-- ==== Sys2Proof/Machine/Replies.lean ====
section
/-! DEFINITION. Rings, doorbells, fetches, reply records and MSI-X (12 R337 to R348, 17 R443, R444). -/

namespace Sys2Proof.Machine

/-! ## Discarded accesses (17 R444) -/

/-- An access that the access rules discard is counted, with its kind and offset. -/
def State.badAccess (s : State) (off kind : Nat) : State :=
  { s with host := { s.host with csCount := min (2 ^ 24 - 1) (s.host.csCount + 1), csKind := kind, csOffset := off % 2 ^ 20 } }

def ringAt (n : Nat) : Nat := 0x10000 + 0x40 * n

/-! ## MSI-X (12 R342) -/

/-- Is MSI-X vector n masked, by its own mask bit or by the function mask? -/
def HostIf.vectorMasked (h : HostIf) (n : Nat) : Bool := h.functionMask || (nget (1 : W32) h.msixTable (16 * n + 12)).getLsbD 0

/-- A message of vector n: sent, or recorded in the pending-bit array while the vector is masked. -/
def HostIf.msix (h : HostIf) (n : Nat) : HostIf :=
  if !h.msixEnable then h
  else if h.vectorMasked n then { h with pba := h.pba ||| BitVec.ofNat 64 (2 ^ n) }
  else { h with msixSent := h.msixSent ++ [n] }

/-- Pending messages of vectors that are masked no more are sent. -/
def HostIf.releasePending (h : HostIf) : HostIf :=
  if !h.msixEnable then h
  else
    let go := (List.range 64).filter (fun n => h.pba.getLsbD n && !h.vectorMasked n)
    { h with msixSent := h.msixSent ++ go, pba := BitVec.ofNat 64 (((List.range 64).filter (fun n => h.pba.getLsbD n && !go.contains n)).foldl (fun a n => a + 2 ^ n) 0) }

/-! ## Rings (12 R338 to R340, R355) -/

/-- A ring stops: it is disabled with its Error bit set, and a warning is raised (R339). -/
def State.stopRing (s : State) (n : Nat) (reply : Bool) : State :=
  let r := ringGet s.host n
  if reply then (s.putRing n { r with rqEnable := false, rqError := true }).raise { level := 2, source := 9, reg := some (ringAt n + 0x18) }
  else (s.putRing n { r with sqEnable := false, sqError := true }).raise { level := 2, source := 9, reg := some (ringAt n + 0x08) }

/-- Does version 2 forbid this ring (R355)? -/
def State.ringTooNew (s : State) (n exp : Nat) : Bool := s.host.session == 2 && (decide (16 ≤ n) || decide (12 < exp))

def expOk (exp : Nat) : Bool := decide (6 ≤ exp ∧ exp ≤ 16)

/-- A write of SQ_CTRL_n: Error is W1C; the reply ring and the size are locked while the ring is enabled (17 R443); enabling zeroes the indices (R340). -/
def State.writeSqCtrl (s : State) (n : Nat) (v : W32) : State :=
  let r := ringGet s.host n
  let r1 := if v.getLsbD 30 then { r with sqError := false } else r
  let reply := fld v 16 6
  let exp := fld v 0 5
  if r.sqEnable then
    let s := s.putRing n { r1 with sqEnable := v.getLsbD 31 }
    if reply = r.sqReply ∧ exp = r.sqExp then s else s.badAccess (ringAt n + 0x08) 3
  else
    let r2 := { r1 with sqReply := reply, sqExp := exp }
    if !v.getLsbD 31 then s.putRing n r2
    else if r.sqBase.toNat % 4096 ≠ 0 ∨ expOk exp = false ∨ s.ringTooNew n exp = true then (s.putRing n r2).stopRing n false
    else s.putRing n { r2 with sqEnable := true, sqHead := 0, sqDoor := 0 }

/-- The shadow of a reply ring is written: the producer count, and ATTN_SEQ above it (R339). -/
def State.writeShadow (s : State) (n : Nat) : State :=
  let r := ringGet s.host n
  s.busWrite r.rqShadow.toNat (leBytes 4 r.rqProduced.toNat ++ leBytes 4 s.attn.seq.toNat)

/-- A write of RQ_CTRL_n. -/
def State.writeRqCtrl (s : State) (n : Nat) (v : W32) : State :=
  let r := ringGet s.host n
  let r1 := if v.getLsbD 30 then { r with rqError := false } else r
  let exp := fld v 0 5
  if r.rqEnable then
    let s := s.putRing n { r1 with rqEnable := v.getLsbD 31 }
    if exp = r.rqExp then s else s.badAccess (ringAt n + 0x18) 3
  else
    let r2 := { r1 with rqExp := exp }
    if !v.getLsbD 31 then s.putRing n r2
    else if r.rqBase.toNat % 4096 ≠ 0 ∨ r.rqShadow.toNat % 8 ≠ 0 ∨ expOk exp = false ∨ s.ringTooNew n exp = true then (s.putRing n r2).stopRing n true
    else (s.putRing n { r2 with rqEnable := true, rqProduced := 0, rqTail := 0 }).writeShadow n

/-- A doorbell write (R339, 17 R443, R446): held during a hub subsystem reset; discarded to a disabled ring or behind; too far ahead stops the ring. -/
def State.doorbell (s : State) (n : Nat) (v : W32) : State :=
  let r := ringGet s.host n
  let off := 0x1000 + 0x40 * n
  let behind := (r.sqDoor - v).toNat
  if s.resetting 6 then { s with host := { s.host with heldDoorbells := s.host.heldDoorbells ++ [(n, v)] } }
  else if !r.sqEnable then s.badAccess off 4
  else if 1 ≤ behind ∧ behind ≤ 2 ^ 31 then s.badAccess off 5
  else if 2 ^ r.sqExp < (v - r.sqHead).toNat ∨ s.ringTooNew n r.sqExp = true then s.stopRing n false
  else s.putRing n { r with sqDoor := v }

/-- Doorbells that were held during a hub subsystem reset take effect. -/
def State.releaseDoorbells (s : State) : State :=
  s.host.heldDoorbells.foldl (fun s d => s.doorbell d.1 d.2) { s with host := { s.host with heldDoorbells := [] } }

/-! ## Reply records (12 R339, R341, R344) -/

/-- The status field of a record as it is written: attention sequence, attention level, completion code. -/
def State.replyStatus (s : State) (code : Byte) : Nat := s.attn.seq.toNat % 16 * 4096 + s.attnLevel * 256 + code.toNat

def State.replyBytes (s : State) (r : Reply) : List Byte :=
  leBytes 2 r.tag.toNat ++ leBytes 2 (s.replyStatus r.code) ++ leBytes 4 r.result.toNat ++ leBytes 8 r.time.toNat ++ r.tail

/-- Has reply ring n a waiting record and space for it? -/
def Ring.canReply (r : Ring) : Bool := r.rqEnable && !r.waiting.isEmpty && decide ((r.rqProduced - r.rqTail).toNat < 2 ^ r.rqExp)

/-- The oldest waiting record of reply ring n is written, then the shadow; an armed ring sends its MSI-X once (R341, R342). -/
def State.writeReply (s : State) (n : Nat) : State :=
  let r := ringGet s.host n
  match r.waiting with
  | [] => s
  | w :: rest =>
    if r.canReply then
      let s := s.busWrite (r.rqBase.toNat + 32 * (r.rqProduced.toNat % 2 ^ r.rqExp)) (s.replyBytes w)
      let s := s.putRing n { r with waiting := rest, rqProduced := r.rqProduced + 1, armed := false }
      let s := s.writeShadow n
      if r.armed then { s with host := s.host.msix n } else s
    else s

/-- Every record that finds space is written: what a module does before a reset of kind 0x06 to 0x08 (14 R390). -/
def State.flushReplies (s : State) : State :=
  (List.range 64).foldl (fun s n => (ringGet s.host n).waiting.foldl (fun s _ => s.writeReply n) s) s

/-- The records that found no space are not written (14 R390). -/
def State.dropReplies (s : State) : State :=
  { s with host := { s.host with rings := s.host.rings.map (fun r => (r.1, { r.2 with waiting := [] })) } }

/-! ## Fetches (12 R339, R347) -/

/-- A command entry is fetched: it takes the reply ring and the version in force now. -/
def State.fetched (s : State) (n : Nat) (bytes : List Byte) : State :=
  let r := ringGet s.host n
  let c : HostCmd := ⟨s.host.nextCmd, n, r.sqReply, (bytes ++ zeros 64).take 64, s.st.now, s.host.session, false, false, 0⟩
  let s := s.putRing n { r with sqHead := r.sqHead + 1 }
  { s with host := { s.host with cmds := s.host.cmds ++ [c], nextCmd := s.host.nextCmd + 1 } }

/-- Is the module able to fetch: booted, and no module reset in progress? -/
def State.fetches (s : State) : Bool := s.mesa.stage == 0xF && !s.resetting 7 && !s.resetting 8

/-- COMMAND_FETCH (R339): the next entry of submission ring n, an error or a poisoned TLP; the last two stop the ring. -/
def execCommandFetch (n : Nat) (result : FetchResult) (s : State) : Out :=
  withRing n s (fun r =>
    if s.fetches && r.sqEnable && r.sqHead != r.sqDoor then
      match result with
      | .entry bytes => s.fetched n bytes
      | .error => s.stopRing n false
      | .poisoned => s.stopRing n false
    else s)

/-- REPLY_WRITE (R341). -/
def execReplyWrite (n : Nat) (s : State) : Out := withRing n s (fun _ => if s.resetting 7 || s.resetting 8 then s else s.writeReply n)

end Sys2Proof.Machine
end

_Task goal:_
Return only the part of the records above that opens with the line containing "ring (R355)? -/" and closes with the line containing "r2 with sqEnable", ends included.

_Output of the exercise:_
/-- Does version 2 forbid this ring (R355)? -/
def State.ringTooNew (s : State) (n exp : Nat) : Bool := s.host.session == 2 && (decide (16 ≤ n) || decide (12 < exp))

def expOk (exp : Nat) : Bool := decide (6 ≤ exp ∧ exp ≤ 16)

/-- A write of SQ_CTRL_n: Error is W1C; the reply ring and the size are locked while the ring is enabled (17 R443); enabling zeroes the indices (R340). -/
def State.writeSqCtrl (s : State) (n : Nat) (v : W32) : State :=
  let r := ringGet s.host n
  let r1 := if v.getLsbD 30 then { r with sqError := false } else r
  let reply := fld v 16 6
  let exp := fld v 0 5
  if r.sqEnable then
    let s := s.putRing n { r1 with sqEnable := v.getLsbD 31 }
    if reply = r.sqReply ∧ exp = r.sqExp then s else s.badAccess (ringAt n + 0x08) 3
  else
    let r2 := { r1 with sqReply := reply, sqExp := exp }
    if !v.getLsbD 31 then s.putRing n r2
    else if r.sqBase.toNat % 4096 ≠ 0 ∨ expOk exp = false ∨ s.ringTooNew n exp = true then (s.putRing n r2).stopRing n false
    else s.putRing n { r2 with sqEnable := true, sqHead := 0, sqDoor := 0 }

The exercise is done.